U.N. votes on cross-border Syria aid delivery

Half of the Syrian population have fled their homes with more than seven million displaced internally.

Half of the Syrian population have fled their homes with more than seven million displaced internally.

The U.N. Security Council has scheduled a vote Wednesday on a resolution that would extend the cross-border delivery of desperately needed humanitarian aid to Syrians in rebel-held areas, without government approval.

Resolution 2165, which was adopted July 14, allows trucks to pass through rebel-held areas from Turkey, Jordan and Iraq. But the permission ends in January.

In a new text, the Council says it has decided to renew the green light, through January 10, 2016, according to Agence France-Presse.

The 15 council member states expressed “deep concern at the continuing and new impediments to the delivery of humanitarian assistance across borders and across conflict lines, encouraging the United Nations humanitarian agencies and their implementing partners to take steps to scale up humanitarian deliveries into hard-to-reach and besieged areas,” the text said.

They stressed that 12.2 million Syrians are in urgent need of aid “of whom 7.6 million are internally displaced, 4.5 million are living in hard-to-reach areas and 212,000 are trapped in besieged areas, including Palestinian refugees,” the text read.
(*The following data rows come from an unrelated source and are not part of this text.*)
/-! ### Engine.bumpBy -/

@[simp] theorem Engine.bumpBy_now (c n : Nat) : (e.bumpBy c n).now = e.now := rfl
@[simp] theorem Engine.bumpBy_taken (c n : Nat) : (e.bumpBy c n).taken = e.taken := rfl
@[simp] theorem Engine.bumpBy_regs (c n : Nat) : (e.bumpBy c n).regs = e.regs := rfl
@[simp] theorem Engine.bumpBy_latched (c n : Nat) : (e.bumpBy c n).latched = e.latched := rfl
@[simp] theorem Engine.bumpBy_highs (c n : Nat) : (e.bumpBy c n).highs = e.highs := rfl
@[simp] theorem Engine.bumpBy_mem (c n : Nat) : (e.bumpBy c n).mem = e.mem := rfl
@[simp] theorem Engine.bumpBy_rafter (c n : Nat) : (e.bumpBy c n).rafter = e.rafter := rfl
@[simp] theorem Engine.bumpBy_gens (c n : Nat) : (e.bumpBy c n).gens = e.gens := rfl
@[simp] theorem Engine.bumpBy_slots (c n : Nat) : (e.bumpBy c n).slots = e.slots := rfl
@[simp] theorem Engine.bumpBy_stop (c n : Nat) : (e.bumpBy c n).stop = e.stop := rfl
@[simp] theorem Engine.bumpBy_ready0 (c n : Nat) : (e.bumpBy c n).ready0 = e.ready0 := rfl
@[simp] theorem Engine.bumpBy_ready1 (c n : Nat) : (e.bumpBy c n).ready1 = e.ready1 := rfl
@[simp] theorem Engine.bumpBy_ready2 (c n : Nat) : (e.bumpBy c n).ready2 = e.ready2 := rfl
@[simp] theorem Engine.bumpBy_splice0 (c n : Nat) : (e.bumpBy c n).splice0 = e.splice0 := rfl
@[simp] theorem Engine.bumpBy_splice1 (c n : Nat) : (e.bumpBy c n).splice1 = e.splice1 := rfl
@[simp] theorem Engine.bumpBy_splice2 (c n : Nat) : (e.bumpBy c n).splice2 = e.splice2 := rfl
@[simp] theorem Engine.bumpBy_actAt (c n : Nat) : (e.bumpBy c n).actAt = e.actAt := rfl
@[simp] theorem Engine.bumpBy_acted (c n : Nat) : (e.bumpBy c n).acted = e.acted := rfl
@[simp] theorem Engine.bumpBy_stepNo (c n : Nat) : (e.bumpBy c n).stepNo = e.stepNo := rfl
@[simp] theorem Engine.bumpBy_stateCnt (c n : Nat) : (e.bumpBy c n).stateCnt = e.stateCnt := rfl
@[simp] theorem Engine.bumpBy_boundaryOpen (c n : Nat) : (e.bumpBy c n).boundaryOpen = e.boundaryOpen := rfl
@[simp] theorem Engine.bumpBy_hru (c n : Nat) : (e.bumpBy c n).hru = e.hru := rfl
@[simp] theorem Engine.bumpBy_adm (c n : Nat) : (e.bumpBy c n).adm = e.adm := rfl
@[simp] theorem Engine.bumpBy_ylm (c n : Nat) : (e.bumpBy c n).ylm = e.ylm := rfl
@[simp] theorem Engine.bumpBy_pgm (c n : Nat) : (e.bumpBy c n).pgm = e.pgm := rfl
@[simp] theorem Engine.bumpBy_var (c n : Nat) : (e.bumpBy c n).var = e.var := rfl
@[simp] theorem Engine.bumpBy_smp (c n : Nat) : (e.bumpBy c n).smp = e.smp := rfl
@[simp] theorem Engine.bumpBy_spg (c n : Nat) : (e.bumpBy c n).spg = e.spg := rfl
@[simp] theorem Engine.bumpBy_mdv (c n : Nat) : (e.bumpBy c n).mdv = e.mdv := rfl
@[simp] theorem Engine.bumpBy_flt (c n : Nat) : (e.bumpBy c n).flt = e.flt := rfl
@[simp] theorem Engine.bumpBy_tsk (c n : Nat) : (e.bumpBy c n).tsk = e.tsk := rfl
@[simp] theorem Engine.bumpBy_bpl (c n : Nat) : (e.bumpBy c n).bpl = e.bpl := rfl
@[simp] theorem Engine.bumpBy_evr (c n : Nat) : (e.bumpBy c n).evr = e.evr := rfl
@[simp] theorem Engine.bumpBy_err (c n : Nat) : (e.bumpBy c n).err = e.err := rfl
@[simp] theorem Engine.bumpBy_cpc (c n : Nat) : (e.bumpBy c n).cpc = e.cpc := rfl
@[simp] theorem Engine.bumpBy_cal (c n : Nat) : (e.bumpBy c n).cal = e.cal := rfl
@[simp] theorem Engine.bumpBy_glb (c n : Nat) : (e.bumpBy c n).glb = e.glb := rfl
@[simp] theorem Engine.bumpBy_out (c n : Nat) : (e.bumpBy c n).out = e.out := rfl
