-- ==== Sys2Proof/Laws/Table.lean ====
section
/-!
SUPPORT. Laws/Table.lean: the sparse tables and the register fields: what a write reads back as, what it leaves alone,
and that the keys keep rising.
-/

namespace Sys2Proof.Machine

variable {α : Type}

/-- A key written reads as written. -/
@[simp] theorem Table.get?_put_self (t : Table α) (k : Nat) (v : α) : Table.get? (Table.put t k v) k = some v := by
  induction t with
  | nil => simp [Table.put, Table.get?]
  | cons x t ih =>
    obtain ⟨k', v'⟩ := x
    simp only [Table.put]
    split
    · simp [Table.get?]
    · split
      · simp [Table.get?]
      · simp [Table.get?, *]

/-- A write leaves every other key alone. -/
theorem Table.get?_put_ne (t : Table α) {k j : Nat} (v : α) (h : j ≠ k) :
    Table.get? (Table.put t k v) j = Table.get? t j := by
  induction t with
  | nil => simp [Table.put, Table.get?, h.symm]
  | cons x t ih =>
    obtain ⟨k', v'⟩ := x
    simp only [Table.put]
    split
    · subst_vars; simp [Table.get?, h.symm]
    · split
      · simp [Table.get?, h.symm]
      · simp [Table.get?, ih]

/-- The same with a default. -/
@[simp] theorem Table.getD_put_self (t : Table α) (k : Nat) (v d : α) : Table.getD (Table.put t k v) k d = v := by
  simp [Table.getD]

theorem Table.getD_put_ne (t : Table α) {k j : Nat} (v d : α) (h : j ≠ k) :
    Table.getD (Table.put t k v) j d = Table.getD t j d := by
  simp [Table.getD, Table.get?_put_ne t v h]

/-- A key removed is absent. -/
@[simp] theorem Table.get?_del_self (t : Table α) (k : Nat) : Table.get? (Table.del t k) k = none := by
  induction t with
  | nil => rfl
  | cons x t ih =>
    obtain ⟨k', v'⟩ := x
    simp only [Table.del]
    split
    · exact ih
    · simp [Table.get?, *]

/-- A removal leaves every other key alone. -/
theorem Table.get?_del_ne (t : Table α) {k j : Nat} (h : j ≠ k) : Table.get? (Table.del t k) j = Table.get? t j := by
  induction t with
  | nil => rfl
  | cons x t ih =>
    obtain ⟨k', v'⟩ := x
    simp only [Table.del]
    split
    · subst_vars; simp [Table.get?, ih, h.symm]
    · simp [Table.get?, ih]

/-- Applying a function at one key, read back at any. -/
theorem Table.get?_modify (t : Table α) (k j : Nat) (f : α → α) :
    Table.get? (Table.modify t k f) j = if j = k then (Table.get? t k).map f else Table.get? t j := by
  unfold Table.modify
  split
  · rename_i v hv
    by_cases h : j = k
    · subst h; simp [hv]
    · simp [h, Table.get?_put_ne]
  · rename_i hv
    by_cases h : j = k
    · subst h; simp [hv]
    · simp [h]

/-- Every key of a written table is the key written or an old one. -/
theorem Table.mem_put {t : Table α} {k : Nat} {v : α} {x : Nat × α} (h : x ∈ Table.put t k v) : x = (k, v) ∨ x ∈ t := by
  induction t with
  | nil => simpa [Table.put] using h
  | cons y t ih =>
    obtain ⟨k', v'⟩ := y
    simp only [Table.put] at h
    split at h
    · rcases List.mem_cons.1 h with h | h
      · exact .inl h
      · exact .inr (List.mem_cons_of_mem _ h)
    · split at h
      · rcases List.mem_cons.1 h with h | h
        · exact .inl h
        · exact .inr h
      · rcases List.mem_cons.1 h with h | h
        · exact .inr (h ▸ List.mem_cons_self)
        · exact (ih h).imp id (List.mem_cons_of_mem _)

/-- A write keeps the keys rising. -/
theorem Table.sorted_put {t : Table α} (k : Nat) (v : α) (h : Table.sorted t) : Table.sorted (Table.put t k v) := by
  unfold Table.sorted at *
  induction t with
  | nil => simp [Table.put]
  | cons y t ih =>
    obtain ⟨k', v'⟩ := y
    simp only [List.map_cons, List.pairwise_cons] at h
    simp only [Table.put]
    split
    · subst_vars; simpa using h
    · split
      · rename_i hne hlt
        simp only [List.map_cons, List.pairwise_cons]
        refine ⟨?_, h⟩
        intro a ha
        rcases List.mem_cons.1 ha with ha | ha
        · omega
        · have := h.1 a ha; omega
      · rename_i hne hlt
        simp only [List.map_cons, List.pairwise_cons]
        refine ⟨?_, ih h.2⟩
        intro a ha
        obtain ⟨x, hx, rfl⟩ := List.mem_map.1 ha
        rcases Table.mem_put hx with hx | hx
        · subst hx; simp only; omega
        · exact h.1 _ (List.mem_map.2 ⟨x, hx, rfl⟩)

/-! ### Register fields and counters -/

/-- A field written reads as written. -/
@[simp] theorem Engine.get_put_self (e : Engine) (f : Field) (v : Nat) : (e.put f v).get f = v := by
  simp [Engine.get, Engine.put]

/-- A write to one field leaves another field alone. -/
theorem Engine.get_put_ne (e : Engine) {f g : Field} (v : Nat) (h : g.key ≠ f.key) : (e.put f v).get g = e.get g := by
  simp [Engine.get, Engine.put, Table.getD_put_ne _ _ _ h]

/-- A field reads from the register table alone. -/
theorem Engine.get_congr {e e' : Engine} (h : e'.regs = e.regs) (f : Field) : e'.get f = e.get f := by
  simp [Engine.get, h]

theorem Engine.flag_congr {e e' : Engine} (h : e'.regs = e.regs) (f : Field) : e'.flag f = e.flag f := by
  simp [Engine.flag, Engine.get_congr h]

/-- A counter counts. -/
@[simp] theorem Engine.count_bump_self (e : Engine) (c : Nat) : (e.bump c).count c = e.count c + 1#32 := by
  simp [Engine.count, Engine.bump, Engine.bumpBy]

/-- It counts alone. -/
theorem Engine.count_bump_ne (e : Engine) {c d : Nat} (h : d ≠ c) : (e.bump c).count d = e.count d := by
  simp [Engine.count, Engine.bump, Engine.bumpBy, Table.getD_put_ne _ _ _ h]

/-- A counter reads from the counters alone. -/
theorem Engine.count_congr {e e' : Engine} (h : e'.cnt = e.cnt) (c : Nat) : e'.count c = e.count c := by
  simp [Engine.count, h]

end Sys2Proof.Machine
end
They also voiced “deep concern at the continuing and new impediments to the delivery of humanitarian assistance across borders and across conflict lines, encouraging the United Nations humanitarian agencies and their implementing partners to take steps to scale up humanitarian deliveries,” the text added.

The council expressed support in the text for Staffan de Mistura, the U.N. Special Envoy, but also warned “if the violence in Syria continues to escalate, the humanitarian situation will continue to worsen.”

The conflict began as a pro-democracy movement demanding the Syrian government’s ouster, but later evolved into a brutal war after the regime unleashed a massive crackdown.

More than 200,000 people have been killed in nearly four years, and around half the population has been forced to flee.